I have a Pandas DataFrame comprising of records of tropical cyclone (TC) position, intensity, and timing. It’s arranged as such:
Pertinent pieces of data here include the CY which is essentially a unique identifier number for the TC in the basin that year, and the YYYYMMDDHH column, which is the date that the observation is being entered.
I wish to determine for with dates the storm in question exists in the database 72 hours afterward. Currently I’m attempting to do something of the following sort:
deck.loc[((deck['BASIN'] == deck['BASIN']) & (deck['CY'] == deck['CY'])
& (len(deck['YYYYMMDDHH'] == (deck['YYYYMMDDHH'] + datetime.timedelta(hours=72)))) > 0)]

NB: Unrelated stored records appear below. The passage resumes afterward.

-- ==== Sys2Proof/Machine/Dispatch.lean ====
section
/-! DEFINITION. The dispatcher: one arm for each step of the machine. -/

namespace Sys2Proof.Machine

open Sys2Proof
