-- ==== Sys2Proof/Machine/Fetch.lean ====
section
/-! DEFINITION. Fetching an instruction, choosing the wave that issues, and the default order of events (R27, R29, R53,
R231, R233). -/

namespace Sys2Proof.Machine

open Sys2Proof

/-! ## Fetching (R231, R233) -/

/-- Where the fetch of a word ends. -/
inductive CodeFetch where
  | word (x : Word) (s : State)
  | fault (cause : Nat)
  | park
  | wait (s : State)
  deriving Repr

/-- Put a word into an instruction cache, which holds 64 KiB (R2); a full one gives up the entry that the step picks.
DESIGN CHOICE: which entry goes is a choice of the step (log entry 55). -/
def icacheIn (pick a : Nat) (x : Word × Nat) (m : KMap (Word × Nat)) : KMap (Word × Nat) :=
  if (m.get? a).isSome || decide (m.length < 16384) then m.set a x
  else (m.erase (m.keys.getD (pick % m.length) 0)).set a x

/-- The values that a word has held and lost since a launch was taken, newest first (R233). -/
def State.pastWords (s : State) (l : Launch) (a : Nat) : List Word :=
  ((s.past.getD (a / 4) []).filter fun x => decide (l.takenSeq < x.2)).map (·.1)

/-- The word at a physical address as a fetch returns it (R233): in DQM as committed at the boundary; in free mode the
word as it stands, the core's cached copy, or any value it has held since the launch was taken, as the step chooses. -/
def State.codeWord (s : State) (w : Wave) (l : Launch) (a : Nat) : Word × State :=
  if l.dqm then (BitVec.ofNat 32 (leNat (bytesFrom (s.byteVia (s.underByte l)) a 4)), s)
  else
    let fresh : Word := BitVec.ofNat 32 (s.homeNat a 4)
    let filled := s.modCore w.core fun k => { k with icache := icacheIn s.pick a (fresh, s.seq) k.icache }
    if !s.hit then (fresh, filled)
    else if s.pick = 0 then
      match (s.core w.core).icache.get? a with
      | some (x, n) => if l.takenSeq < n then (x, s) else (fresh, filled)
      | none => (fresh, filled)
    else ((s.pastWords l a).getD (s.pick - 1) fresh, s)

/-- Fetch the word at a virtual address, with the checks of R231 in their order. -/
def State.fetchAt (s : State) (key : Nat) (w : Wave) (l : Launch) (va : Nat) : CodeFetch :=
  if 2 ^ 57 ≤ va then .fault 0x07
  else match s.lookup w.walkOut w.core l.asid l.root va with
    | .absent => .park
    | .malformed => .fault 0x14
    | .joined k t => .wait (t.awaitWalks key [k])
    | .found x t =>
      if !x.permits .fetch w.sup then .fault 0x15
      else match t.route (x.target va) with
        | .here (.mem a) =>
          if t.poisoned (.mem a) 4 then .fault 0x17
          else
            let y := t.codeWord w l a
            .word y.1 y.2
        | _ => .fault 0x17

/-- A fetch fault (R231): a sequential program counter of 2^57 is reported at the word that falls through. -/
def State.fetchFault (s : State) (key : Nat) (w : Wave) (k : Nat) : State :=
  if 2 ^ 57 ≤ w.pc.toNat then (s.modWave key fun w => { w with pc := w.pc - 4 }).takeHalt key 0x07 0 0 0
  else s.takeHalt key k (if k = 0x07 then 0 else w.pc) 0 0

/-- A fetched instruction: the decoded form, the bytes it spans, and the state. -/
inductive Ready where
  | instr (i : Instr) (s : State)
  | fault (cause : Nat)
  | park
  | wait (s : State)
  deriving Repr

/-- Fetch the instruction at a wave's program counter: one word, or a literal word and its partner (R53). -/
def State.fetchInstr (s : State) (key : Nat) (w : Wave) (l : Launch) : Ready :=
  match s.fetchAt key w l w.pc.toNat with
  | .fault k => .fault k
  | .park => .park
  | .wait t => .wait t
  | .word x t =>
    if majorOf x = 1 then
      match t.fetchAt key w l (w.pc.toNat + 4) with
      | .fault k => .fault k
      | .park => .park
      | .wait t => .wait t
      | .word y t => .instr (decodeTwo x y).1 t
    else .instr (decodeTwo x 0).1 t

/-! ## Which wave issues (R27, R29) -/

/-- The age of a wave: start, placement rank, index, and a compute wave before its shadow (R27). -/
def State.ageOf (s : State) (w : Wave) : List Nat :=
  [w.order, match s.blocks.get? w.block with | some b => b.rank | none => 0, w.index, if w.shadow then 1 else 0]

/-- The order of issue: a starving wave first, then the higher level, then the older (R27, R29). A wave that has been
Ready for 112 cycles is starving of itself. -/
def State.turnOf (s : State) (w : Wave) : List Nat :=
  if w.starving || (w.stalled.isNone && decide (w.readyFrom + 112 ≤ s.now)) then 0 :: s.ageOf w else (8 - w.level) :: s.ageOf w

/-- The first list comes before the second. -/
def turnLt : List Nat → List Nat → Bool
  | [], _ => false
  | _ :: _, [] => false
  | x :: xs, y :: ys => decide (x < y) || (decide (x = y) && turnLt xs ys)

/-- A section may issue in this cycle: no earlier issue still holds it (R29, R392, R397). -/
def State.sectFree (s : State) (core sect : Nat) : Bool :=
  match (s.core core).busy.get? sect with
  | none => true
  | some t => decide (t ≤ s.now)

/-- The wave that a section issues from. DESIGN CHOICE: of two waves of different launches whose ages R27 leaves equal, the
one that the table of waves lists first: that of the launch taken earlier (log entry 76). -/
def State.turn (s : State) (core sect : Nat) : Option Nat :=
  if s.sectFree core sect then
    (s.waves.foldl (fun (best : Option (Nat × Wave)) e =>
      if e.2.core = core ∧ e.2.sect = sect ∧ s.mayIssue e.2 = true then
        match best with
        | none => some e
        | some b => if turnLt (s.turnOf e.2) (s.turnOf b.2) then some e else some b
      else best) none).map (·.1)
  else none

/-- Cycles for which an issue holds its section: two in two passes or when issued twice (R29, R392, R397). -/
def State.issueCycles (s : State) (w : Wave) (l : Launch) : Nat :=
  if twoPass ((s.core w.core).maps.get w.sect) || (l.record.options.getLsbD 3 && l.standing.isNone) then 2 else 1

/-! ## The default order of events -/

/-- An event and its parties. -/
abbrev Due := Instr × Subject

/-- Events about a block. -/
def dueBlock (b : Nat) : List Due :=
  [(.blockHalt, ⟨b, 0, 0⟩), (.rollback, ⟨b, 0, 0⟩), (.blockRetirement, ⟨b, 0, 0⟩)]

/-- Events about a launch. -/
def dueLaunch (k : Nat) : List Due :=
  [(.quantumBoundary, ⟨k, 0, 0⟩), (.clusterPlacement, ⟨k, 0, 0⟩), (.drain, ⟨k, 0, 0⟩), (.runCompletion, ⟨k, 0, 0⟩)]

/-- Events about a standing program. -/
def dueProgram (p : Nat) (q : Program) : List Due :=
  [(.standingBoundary, ⟨p, 0, 0⟩), (.deferredJournalEntry, ⟨p, 0, 0⟩)] ++
    (q.running.keys.flatMap fun i => [(.relaxationRetirement, ⟨p, i, 0⟩), (.relaxationKill, ⟨p, i, 0⟩)]) ++
    [(.relaxationPlacement, ⟨p, 0, 0⟩), (.inputLanding, ⟨p, 0, 0⟩), (.snapshotServe, ⟨p, 0, 0⟩),
     (.unloadCompletion, ⟨p, 0, 0⟩)]

/-- Events about a wave. -/
def dueWave (k : Nat) (w : Wave) : List Due :=
  (w.outst.flatMap fun a => [(.loadDataReturn, ⟨k, a.id, 2 ^ 64 - 1⟩), (.storeAcknowledgement, ⟨k, a.id, 2 ^ 64 - 1⟩)]) ++
    [(.backoffExpiry, ⟨k, 0, 0⟩), (.starvation, ⟨k, 0, 0⟩), (.pinAllocation, ⟨k, 0, 0⟩)]

/-- Events about a core. -/
def dueCore (c : Nat) (k : Core) : List Due :=
  (k.jobs.map fun j => (.copyJobCompletion, ⟨c, j.id, 0⟩)) ++
    (k.ops.flatMap fun o => [(.pairOperationFollowerStart, ⟨c, o.id, 0⟩), (.matrixOperationRetirement, ⟨c, o.id, 0⟩)]) ++
    [(.pressureSpill, ⟨c, 0, 0⟩)] ++ (if k.rnsFail = k.rnsFail ||| k.rnsWant then [] else [(.rnsfailEffect, ⟨c, 0, 0⟩)]) ++
    if k.govIssues = 0 ∧ k.govLast = 0 then [] else [(.governorWindow, ⟨c, 0, 0⟩)]

/-- The event of an operation of the pre-emption controls (R383). -/
def peInstr (op : Nat) (core : BitVec 8) : Instr :=
  match op with
  | 1 => .preemptBlock
  | 2 => .restoreBlock core
  | 3 => .resume
  | 4 => .discard
  | 5 => .checkpointLaunch
  | _ => .restoreLaunch core

/-- The operation of the controls that goes on, or the first that waits. -/
def duePe (k : Ctl) : List Due :=
  match k.peJob, k.peWaits with
  | some j, _ => [(peInstr j.op j.core, ⟨1, 0, 0⟩)]
  | none, x :: _ => [(peInstr x.op x.core, ⟨1, 0, 0⟩)]
  | none, [] => []

/-- The events that may be due, in the default order. -/
def State.dueList (s : State) : List Due :=
  (if s.powered then [] else [(.powerOn true [] [], ⟨0, 0, 0⟩)]) ++
    [(.trapRecordPosting, ⟨0, 0, 0⟩), (.repost, ⟨0, 0, 0⟩)] ++ duePe s.ctl ++ s.blocks.keys.flatMap dueBlock ++
    (s.walks.map fun k => (.pageWalk, ⟨k.asid, k.page, 0⟩)) ++ (s.waves.flatMap fun e => dueWave e.1 e.2) ++
    (s.cores.flatMap fun e => dueCore e.1 e.2) ++ s.launches.keys.flatMap dueLaunch ++
    (s.programs.flatMap fun e => dueProgram e.1 e.2) ++
    [(.xltInvalidationComplete, ⟨0, 0, 0⟩), (.attestationReport, ⟨1, 0, 0⟩), (.runCommand, ⟨0, 0, 0⟩), (.loadCommand, ⟨0, 0, 0⟩),
     (.unloadCommand, ⟨0, 0, 0⟩), (.reservedCommand, ⟨0, 0, 0⟩)] ++
    (s.grants.map fun g => (.messageGrant, ⟨g.port, g.cls, 0⟩)) ++
    s.remote.keys.map fun t => (.remoteRequestTimeout, ⟨t, 0, 0⟩)

/-- The sections that may issue, lowest core and section first. -/
def State.turns (s : State) : List (Nat × Nat) :=
  (List.range 192).flatMap fun c => if s.waves.any fun e => decide (e.2.core = c) then
    [0, 1, 2, 3].filterMap fun k => if (s.turn c k).isSome then some (c, k) else none else []

end Sys2Proof.Machine
end

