-- ==== Sys2Proof/Certificates/Slice0/Obligations.lean ====
section
/-! DEFINITION. The statements about this machine that are to be proved. Each docstring names the rule of the
specification it formalises. -/

open Sys2Proof Sys2Proof.Machine

/-! ## Decoding and the step -/

/-- R51, R64: words computed as the rules lay them out (op × 2^25 + d × 2^18 + a × 2^11 + b × 2^4 + g × 2 + u) decode
to the instructions of the map: `(p1) addi v5, v6, -3`, `j -2`, uniform `ld.w v3, [v4]+8`, `mma.rns v8, v16`, `qend`,
`wait.c 1, 2, 3`, a literal with `movi`, and two words the map gives no meaning. -/
def Obligations.WrittenWordsDecode : Prop :=
  decodeTwo (BitVec.ofNat 32 (0x12 * 2 ^ 25 + 5 * 2 ^ 18 + 6 * 2 ^ 11 + 125 * 2 ^ 4 + 1 * 2 + 0)) 0 =
    (.addi 5 6 125 .p1 false, 4) ∧
  decodeTwo (BitVec.ofNat 32 (0x04 * 2 ^ 25 + (2 ^ 21 - 2) * 2 ^ 4)) 0 = (.j (-2) .always false, 4) ∧
  decodeTwo (BitVec.ofNat 32 (0x50 * 2 ^ 25 + 3 * 2 ^ 18 + 4 * 2 ^ 11 + 2 * 2 ^ 4 + 1)) 0 = (.ldW 3 4 2 .always true, 4) ∧
  decodeTwo (BitVec.ofNat 32 (0x70 * 2 ^ 25 + 8 * 2 ^ 18 + 16 * 2 ^ 11 + 6 * 2 ^ 4 + 1)) 0 =
    (.mma .rns 8 16 .always, 4) ∧
  decodeTwo (BitVec.ofNat 32 (0x79 * 2 ^ 25 + 1)) 0 = (.qend .always, 4) ∧
  decodeTwo (BitVec.ofNat 32 (0x6B * 2 ^ 25 + (1 * 2 ^ 9 + 2 * 2 ^ 4 + 3) * 2 ^ 4)) 0 = (.waitC 1 2 3 .always, 4) ∧
  decodeTwo (BitVec.ofNat 32 (0x01 * 2 ^ 25 + 1)) (BitVec.ofNat 32 (0x28 * 2 ^ 25 + 9 * 2 ^ 18 + 5 * 2 ^ 4)) =
    (.moviP 9 133 .always false, 8) ∧
  (decodeTwo (BitVec.ofNat 32 (0x0B * 2 ^ 25)) 0).1 = .undefinedWord none (BitVec.ofNat 32 (0x0B * 2 ^ 25)) ∧
  (decodeTwo (BitVec.ofNat 32 (0x02 * 2 ^ 25 + 1 * 2 ^ 4)) 0).1 =
    .undefinedWord none (BitVec.ofNat 32 (0x02 * 2 ^ 25 + 1 * 2 ^ 4))

/-- R53, R61, R63: decoding the words of a well-formed instruction gives that instruction back, with every operand at
every value its field can hold. -/
def Obligations.DecodeOfEncode : Prop :=
  ∀ i : Instr, wellFormed i = true → (∀ p w, i ≠ .undefinedWord p w) →
    ((headOf i).isSome = true →
      (∃ w, encode i = [w] ∧ ∀ w2, decodeTwo w w2 = (i, 4)) ∨ ∃ w w2, encode i = [w, w2] ∧ decodeTwo w w2 = (i, 8))

/-- R61, R62, R63: no bit of a word is ignored: the words of what was decoded are the words that were read; and what
is decoded is a well-formed word (words with reserved fields decode to the undefined word). -/
def Obligations.DecodingIsCanonical : Prop :=
  ∀ w w2 : Word, encode (decodeTwo w w2).1 = (if (decodeTwo w w2).2 = 4 then [w] else [w, w2]) ∧
    wellFormed (decodeTwo w w2).1 = true ∧ (headOf (decodeTwo w w2).1).isSome = true

/-- A step in which a section's turn falls on a wave whose timer does not trap runs the instruction decoded from the
word at the wave's program counter: it is `exec` of that instruction, and the section is then held for its cycles. A
literal word is taken with the word after it (R53). R231, R233: a fetch in free mode from an executable page of this
device, which no older copy serves, returns the four bytes that stand there, lowest first. That the schedule chooses
the turn, and whether an older copy serves, is the model's form (log entry 2). -/
def Obligations.StepRunsDecoded : Prop :=
  (∀ (s : State) (ch : Choice) (rest : List Choice) (core sect key : Nat) (w : Wave) (b : Block) (l : Launch) (x : Word)
    (t : State),
    let s1 : State := { (s.after ch) with sched := rest }
    s.sched = ch :: rest → ch.act = .issue core sect → s1.turn core sect = some key →
    s1.waves.get? key = some w → s1.blocks.get? w.block = some b → s1.launches.get? b.launch = some l →
    s1.trapsNow w = false → s1.fetchAt key w l w.pc.toNat = .word x t →
    (majorOf x ≠ 1 → step s = finish (s1.issued w l key) (exec (decodeTwo x 0).1 { t with cur := some key })) ∧
    ∀ (y : Word) (t2 : State), majorOf x = 1 → t.fetchAt key w l (w.pc.toNat + 4) = .word y t2 →
      step s = finish (s1.issued w l key) (exec (decodeTwo x y).1 { t2 with cur := some key })) ∧
  (∀ (s t : State) (key : Nat) (w : Wave) (l : Launch) (va a : Nat) (m : Xlate),
    va < 2 ^ 57 → s.lookup w.walkOut w.core l.asid l.root va = .found m t → m.permits .fetch w.sup = true →
    t.route (m.target va) = .here (.mem a) → t.poisoned (.mem a) 4 = false → l.dqm = false → t.hit = false →
    ∃ u, s.fetchAt key w l va =
        .word (le32 (t.homeByte a) (t.homeByte (a + 1)) (t.homeByte (a + 2)) (t.homeByte (a + 3))) u ∧ u.mem = t.mem)

/-! ## What holds of every word -/

/-- R26, R55, R62: the start of every word. While a load of its wave or a tile operation will still write the register
its guard reads, the word waits, with no effect. Else, when no lane executes it and its guard holds in no helper lane, it
only moves its wave on, whatever the word is: no other wave, no register, no flag and no byte of memory changes. R24: an
integer or logical word that no live lane executes still gives its result to the helper lanes in which its guard holds,
and changes nothing else; that R24 goes before R62 there is the model's choice (log entry 53). -/
def Obligations.GuardAndNoLane : Prop :=
  ∀ (i : Instr) (g : Guard) (u : Bool) (n : Nat) (s : State) (key : Nat) (w : Wave) (b : Block) (l : Launch),
    headOf i = some (g, u, n) → s.parties = some (key, w, b, l) →
    ((∃ k ∈ guardSlots g, k ∈ s.pendingSlots key w) →
      ∃ t, exec i s = .next t ∧ { t with waves := s.waves } = s ∧
        t.waves.get? key = some { w with stalled := some s.ver, readyFrom := s.now, starving := false } ∧
        ∀ k, k ≠ key → t.waves.get? k = s.waves.get? k) ∧
    ((∀ k ∈ guardSlots g, k ∉ s.pendingSlots key w) → w.lanesFor g u = 0 →
      (u = true ∨ ∀ lane, lane < 64 → w.helpers.getLsbD lane = true → w.guardIn g lane = false) →
      w.pc.toNat + 4 * n < 2 ^ 57 →
      ∃ t w', exec i s = .next t ∧ t.waves.get? key = some w' ∧ (∀ k, k ≠ key → t.waves.get? k = s.waves.get? k) ∧
        { t with waves := s.waves } = s ∧ w'.bookOf w = w ∧ w'.pc = w.pc + BitVec.ofNat 64 (4 * n) ∧
        w'.retired = (w.retired + 1) % 2 ^ 48) ∧
    ∀ (r : AluRow) (c : Ctx), aluRow i = some r → s.issuing r.form = some c → c.t = 0 → c.u = false →
      (∀ k ∈ guardSlots r.g ++ r.form.slots c.w, k ∉ s.pendingSlots c.key c.w) → r.form.inRange c.w c.l = true →
      r.form.queued c.w = false → c.atEdge r.size = false → c.w.struck = [] → c.w.poison = [] →
      ∃ t w', exec i s = .next t ∧ OnlyWave s c t w' ∧ Retired c w' (c.after r.size) ∧
        c.Wrote w' r.d (r.val (c.operands r.reads)) ∧ { w'.bookOf c.w with regs := c.w.regs } = c.w

/-- R62, R63: a word the map gives no meaning, executed by some lane, halts its block with cause 0x01 and no other
effect; with no executing lane it is a word like any other (GuardAndNoLane). R59, R62, R231: an instruction of the
integer, floating-point or lane tables that names a register outside its wave's allocation, executed by some lane,
halts its block with cause 0x02, before any effect; one after which no word has an address halts it with cause 0x07 in
place of its effect. That the last fault falls on the word itself is the model's reading (log entry 13). R392, R394,
R395: errors a word meets. An integer, floating-point or lane word of a run that issues twice, whose two issues differ,
and an integer or floating-point word that reads a struck or poisoned register in an executing lane, have no effect:
the block stops for a rollback where its snapshot has served fewer than twice, else it halts, with 0x40 or 0x41. A
struck register that an integer word reads in no executing lane does not stop the word: those lanes become poisoned,
and a record 0x42, which halts nothing, says so. -/
def Obligations.UndefinedWordsHalt : Prop :=
  (∀ (p : Option (BitVec 25)) (x : Word) (s : State) (c : Ctx),
    s.issuing ⟨(undefJudge p x).1, (undefJudge p x).2, if p.isSome then 2 else 1, [], [], false, false, id⟩ = some c →
    c.t ≠ 0 → (∀ k ∈ guardSlots (undefJudge p x).1, k ∉ s.pendingSlots c.key c.w) → c.w.mismatch = false →
    exec (.undefinedWord p x) s = .next (s.takeHalt c.key 0x01 0 c.t 0)) ∧
  (∀ (i : Instr) (f : Form) (s : State) (c : Ctx),
    ((∃ r, aluRow i = some r ∧ f = r.form) ∨ (∃ r, pairRow i = some r ∧ f = r.form) ∨
      (∃ r, floatRow i = some r ∧ f = r.form) ∨ (∃ r, laneRow i = some r ∧ f = r.form)) →
    (s.issuing f = some c → c.t ≠ 0 → (∀ k ∈ guardSlots f.g, k ∉ s.pendingSlots c.key c.w) →
      f.inRange c.w c.l = false → exec i s = .next (s.takeHalt c.key 0x02 0 c.t 0)) ∧
    (Unhindered s f c → f.queued c.w = false → 2 ^ 57 ≤ c.w.pc.toNat + 4 * f.size →
      exec i s = .next (s.takeHalt c.key 0x07 0 c.t 0)) ∧
    (s.issuing f = some c → c.t ≠ 0 → f.inRange c.w c.l = true →
      (∀ k ∈ guardSlots f.g ++ f.slots c.w, k ∉ s.pendingSlots c.key c.w) →
      let rolls : Prop := c.b.snap.isSome = true ∧ c.b.consumed < 2
      let stopped : Block := { c.b with halt := some (c.b.halt.getD ⟨0x43, c.key, false, false⟩) }
      let stops (u : State) (cause : Nat) : Prop :=
        (rolls → exec i s = .next { u with blocks := s.blocks.set c.w.block stopped }) ∧
        (¬ rolls → exec i s = .next (u.takeHalt c.key cause 0 c.t 0))
      (c.w.mismatch = true → c.l.record.options.getLsbD 3 = true → c.l.standing = none →
        stops { s with waves := s.waves.set c.key { c.w with mismatch := false } } 0x40) ∧
      (c.w.mismatch = false → (laneRow i = none) →
        (∃ x ∈ f.reads, ∃ k ∈ c.w.slotsOf x.1 x.2, (c.w.struck.getD k 0 ||| c.w.poison.getD k 0) &&& c.t ≠ 0) →
        stops s 0x41))) ∧
  ∀ (i : Instr) (r : AluRow) (s : State) (c : Ctx) (a : Reg) (k : Nat), aluRow i = some r → r.reads = [(a, 1)] →
    s.issuing r.form = some c → c.t ≠ 0 → r.form.inRange c.w c.l = true → r.form.queued c.w = false →
    c.atEdge r.size = false → (∀ k ∈ guardSlots r.g ++ r.form.slots c.w, k ∉ s.pendingSlots c.key c.w) →
    c.w.mismatch = false → c.w.slotOf a.toNat = .phys k → c.w.slotOf r.d.toNat ≠ .phys k →
    (c.w.struck.getD k 0 ||| c.w.poison.getD k 0) &&& c.t = 0 → c.w.struck.getD k 0 ≠ 0 →
    ∃ t w' x, exec i s = .next t ∧ t.waves.get? c.key = some w' ∧ Retired c w' (c.after r.size) ∧
      c.Wrote w' r.d (r.val (c.operands r.reads)) ∧ t.blocks = s.blocks ∧ t.mem = s.mem ∧ t.traps = s.traps ++ [x] ∧
      x.cause = 0x42 ∧ x.halt = false ∧ x.park = false ∧ x.pc = c.w.pc ∧
      (KMap.wf c.w.struck = true → KMap.wf c.w.poison = true → w'.struck.getD k 0 = 0 ∧
        w'.poison.getD k 0 = c.w.poison.getD k 0 ||| c.w.struck.getD k 0)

However, this isn’t giving me the boolean series I desire for the indexing. I’ve also considered doing things row-by-row, but know that this goes against the Pandas philosophy.
>Solution :
Since you posted data as an image, I recreated a simple example.
We’re checking if the last time per storm minus the current time is greater to or equal 72 hours
df = pd.DataFrame({'storm':['A','B'],
'time':[pd.date_range(periods=75, freq='H', start='01-01-2022 00:00:00'),
pd.date_range(periods=10, freq='H', start='01-01-2022 00:00:00')]}).explode('time')
((df.groupby('storm')['time'].transform('max') - df['time']).dt.total_seconds() / 3600).ge(72)